Common variants in VDR affect how efficiently the receptor binds vitamin D and activates these downstream genes. People with certain VDR variants have reduced capacity to regulate urinary calcium and phosphate, leading to higher urine saturation with respect to calcium oxalate. This effect is particularly pronounced in people who are also deficient in vitamin D itself.

What this means for you: your kidney stone risk is directly tied to your vitamin D status. When your vitamin D is low, your VDR-mediated regulation is worse. You may form stones seasonally, worse in winter when sun exposure is lower. Standard calcium supplementation (especially without adequate vitamin D) may actually increase your stone risk.

MTHFR catalyzes one of the most fundamental reactions in your body: converting dietary folate into methylfolate, the active form that powers one-carbon metabolism. This reaction is essential for DNA synthesis, methylation, and hundreds of other cellular processes. When MTHFR works normally, your body has a steady supply of methylfolate to keep these processes running.

The MTHFR C677T variant, carried by roughly 40% of the population, reduces enzyme efficiency by 40-70%. This means your cells have less methylfolate available, which impairs one-carbon metabolism and leads to elevated homocysteine, a known risk factor for kidney disease and stone formation. Additionally, reduced methylation capacity affects the expression of genes that control urinary phosphate and oxalate handling.

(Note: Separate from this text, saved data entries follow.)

-- ==== Sys2Proof/Machine/Launch.lean ====
section
/-! DEFINITION. From a doorbell to firing and back: host queues (R299 to R302, R311, R312), bundles (R303, R304), placement
(R305 to R308, R386), the partition controller (R314, R315), launch packets (R313, R387), completion (R56). -/
namespace Sys2Proof.Machine

namespace State

/-! ### Failures (R373, R386) -/

/-- The record of a launch that fails: SRC 6, TV 0, the queue and packet, the net record. -/
def launchRecord (s : State) (pq idx asid cls cause ioff rec : Nat) : State :=
  s.report { hit := { cls := cls, cause := cause, faddr := pq % 4096 * 2 ^ 52 + idx % 2 ^ 52, aux := rec * 2 ^ 52 }, src := 6
             iss := { asid := asid, ioff := ioff, net := 2 ^ 32 } }

/-- An access of the front end or the Orrery that meets a class: the record names it (log 21). -/
def launchFault (s : State) (asid : Nat) (h : Hit) : State :=
  s.report { hit := h, src := 6, iss := { asid := asid, net := 2 ^ 32 } }

/-- ADDEND is added to a signal, with a release at `.sys` (R205, R304); an address of 0 names no signal. -/
def addSignal (s : State) (asid : Nat) (sig addend : W64) : State :=
  if sig = 0 then s
  else match s.unitSignal (State.Issuer.plain asid) sig.toNat addend.toNat wideAgent (some 5) with
    | (s, .ok _) => s
    | (s, .error h) => s.launchFault asid h

/-! ### Doorbells (R300, R387) -/

def word32At (s : State) (dpa : Nat) : Nat := ofBytes (devLoad s.mem dpa 4)

/-- The stage-1 entry of a doorbell, by its DPA, and the stage-2 entry that a stage-1 entry names. -/
def bellFirst (s : State) (vm : Nat) (v : W32) : Option Nat :=
  let ng := fld v 21 16
  let w0 := Tbl.get 0 s.dbtab (2 * vm)
  let b1 := fld w0 56 16 * 2 ^ 16
  if fld v 31 22 ≠ 0 || fld v 15 12 ≠ 0 || b1 = 0 || fld (Tbl.get 0 s.dbtab (2 * vm + 1)) 56 16 = 0 || fld w0 6 0 ≤ ng then none
  else some (b1 + 4 * (ng * 4096 + fld v 11 0))
def bellSecond (s : State) (vm e1 : Nat) : Option Nat :=
  let w1 := Tbl.get 0 s.dbtab (2 * vm + 1)
  if e1 / 2 ^ 31 ≠ 1 || fld w1 12 0 ≤ e1 % 4096 then none else some (fld w1 56 16 * 2 ^ 16 + 4 * (e1 % 4096))

/-- The physical queue that a doorbell reaches, or none where it is discarded. -/
def doorbellQueue (s : State) (vm : Nat) (v : W32) : Option Nat :=
  (s.bellFirst vm v).bind fun a => (s.bellSecond vm (s.word32At a)).bind fun b =>
    let e2 := s.word32At b
    let q := s.queueAt (e2 % 4096)
    if e2 / 2 ^ 31 ≠ 1 || !q.v || q.vm ≠ vm then none else some (e2 % 4096)

/-- The table entry of a doorbell that lies in a poisoned frame (R397). -/
def bellPoison (s : State) (vm : Nat) (v : W32) : Option Nat :=
  (s.bellFirst vm v).bind fun a => if s.poisoned a then some a
    else (s.bellSecond vm (s.word32At a)).bind fun b => if s.poisoned b then some b else none

end State

/-- DOORBELL (R300): a doorbell rung at a die by a function. A refused doorbell writes a record and nothing else happens, and so does
one whose table entry is poisoned (R397). It reaches the device through the function's BAR2 (R323, R329), which the host has
programmed while the link is up (R420). -/
def execDoorbell (vm die : Nat) (value : W32) (s : State) : Res :=
  if !s.link || (Tbl.get {} s.pcie vm).bar2.isNone then .next s
  else if let some dpa := s.bellPoison vm value then .next (s.launchFault 0 (State.poisonHit dpa dpa))
  else match s.doorbellQueue vm value with
  | some pq => .next (s.modQueue pq fun q => { q with rung := true, bell := die % 4 })
  | none => .next (s.report { hit := { cls := 1, cause := 0xD, faddr := value.toNat, aux := vm }, src := 6
                              iss := { net := 2 ^ 32 } })

/-! ### Packets (R299, R302) -/

/-- The fields of a packet below SEQ. -/
def pkType (ws : List W64) : Nat := fld (wordOf ws 1) 63 56
def pkBar (ws : List W64) : Bool := (wordOf ws 1).getLsbD 55 || pkType ws == 3
def pkOk (ws : List W64) : Bool :=
  let w1 := wordOf ws 1
  let z (l : List Nat) : Bool := l.all fun k => wordOf ws k == 0
  match pkType ws with
  | 1 => fld w1 51 0 == 0 && z [5, 6, 7]
  | 2 => fld w1 54 51 == 0 && fld w1 50 48 ≤ 3 && fld w1 47 0 == 0 && z [4, 5, 6, 7]
  | 3 => fld w1 54 0 == 0 && z [4, 5, 6, 7]
  | _ => false

namespace State

/-- The packet at the head of a queue, where it has been written (R299): its index and words. -/
def headPacket (s : State) (q : PhysQ) : Except Hit (Option (Nat × List W64)) :=
  let iss := State.Issuer.plain q.asid
  match s.readVirt iss q.hdr.toNat 64 with
  | (_, .error h) => .error h
  | (s, .ok h) =>
    let ridx := (wordOf (wordsAt h 8) 1).toNat
    match s.readVirt iss (stepAddr q.arr.toNat 64 (ridx % 2 ^ q.log2n)) 64 with
    | (_, .error h) => .error h
    | (_, .ok bs) => let ws := wordsAt bs 8
                     .ok (if wordOf ws 0 = nat64 ridx then some (ridx, ws) else none)

/-- Does a die's front end read a queue (R300, R311)? -/
def reading (die : Nat) (q : PhysQ) : Bool := q.v && q.rung && q.bell == die && !q.parked

/-- The front end of a die ends its reading of the queues whose next slot holds no packet: SEQ ≠ RIDX (R300). So does an access
that meets a class (log 21); a queue in home 9 whose host link is down is no fault, and starts no packet (R419). -/
def endReadings (s : State) (die : Nat) : State :=
  s.queues.foldl (fun t e =>
    if reading die e.2 then match s.headPacket e.2 with
      | .ok (some _) => t
      | .ok none => t.modQueue e.1 fun q => { q with rung := false }
      | .error h =>
        if h.cls = 0x0C && h.cause = 4 then t
        else (t.modQueue e.1 fun q => { q with rung := false }).launchFault e.2.asid h
    else t) s

/-- A packet of a queue that its front end may start now (R302, R311). -/
def readyPacket (s : State) (die : Nat) (q : PhysQ) : Option (Nat × List W64) :=
  if !reading die q then none
  else match s.headPacket q with
    | .ok (some (i, ws)) =>
      if (pkBar ws && !q.live.isEmpty) || ((pkType ws == 2 || pkType ws == 3) && pkOk ws && q.wait.isSome) then none else some (i, ws)
    | _ => none

/-- The queue that the front end serves: the highest PRIO, and round robin within it. -/
def pickQueue (s : State) (die : Nat) : Option Nat :=
  let l := s.queues.filter fun e => (s.readyPacket die e.2).isSome
  let top := (l.map fun e => e.2.prio).foldl max 0
  let c := (l.filter fun e => e.2.prio == top).map (·.1)
  match c.find? fun k => decide (Tbl.get 0 (s.dieAt die).rr top < k) with
  | some k => some k
  | none => c.head?

end State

What this means for you: if you have MTHFR variants, your homocysteine may be elevated even with normal folate levels on standard bloodwork. This elevated homocysteine damages your kidneys over time and contributes directly to stone formation. You may also notice that generic folate supplementation doesn’t help, because your body can’t convert it efficiently.

AGXT encodes alanine-glyoxylate aminotransferase, an enzyme that sits in your liver and metabolizes a precursor compound called glyoxylate before it can be converted into oxalate. This is a critical control point: if your AGXT is working, you convert dietary and endogenous sources of oxalate into a form that can be excreted safely. If it’s not working, oxalate accumulates in your urine at dangerous levels.

Loss-of-function variants in AGXT are rare but devastating. People with two copies of certain AGXT variants have primary hyperoxaluria, a condition where oxalate production is so high that kidney stones form repeatedly and early-stage chronic kidney disease develops. Even carriers of single variants show elevated urinary oxalate and early-onset stone disease.

What this means for you: if you have AGXT variants, your urinary oxalate is likely elevated, and dietary oxalate restriction alone is insufficient. Your stones are extremely likely to recur unless you address the metabolic cause directly. You may develop kidney damage over time if left untreated.

SLC7A9 encodes a transporter that reabsorbs cystine from your urine back into your bloodstream. Cystine is a dimer of the amino acid cysteine, and it’s normally filtered and then reclaimed by your kidneys. When this transporter works properly, almost all cystine is reclaimed, so your urine stays cystine-free and stone-free.

Loss-of-function variants in SLC7A9 cause cystinuria, a rare but serious condition where cystine is not reabsorbed and accumulates in your urine instead. Cystine has very low solubility in urine, which means even small amounts crystallize and form stones. People with cystinuria form stones repeatedly, often starting in childhood, and these stones are notoriously difficult to treat because cystine is resistant to many of the drugs that dissolve other types of stones.

What this means for you: if you have SLC7A9 variants causing cystinuria, your stones are not calcium oxalate stones in the classical sense. They are cystine stones, and they require completely different management. Your urinary cystine levels are high even with normal dietary protein. You may have formed multiple stones by now, and standard prevention hasn’t worked.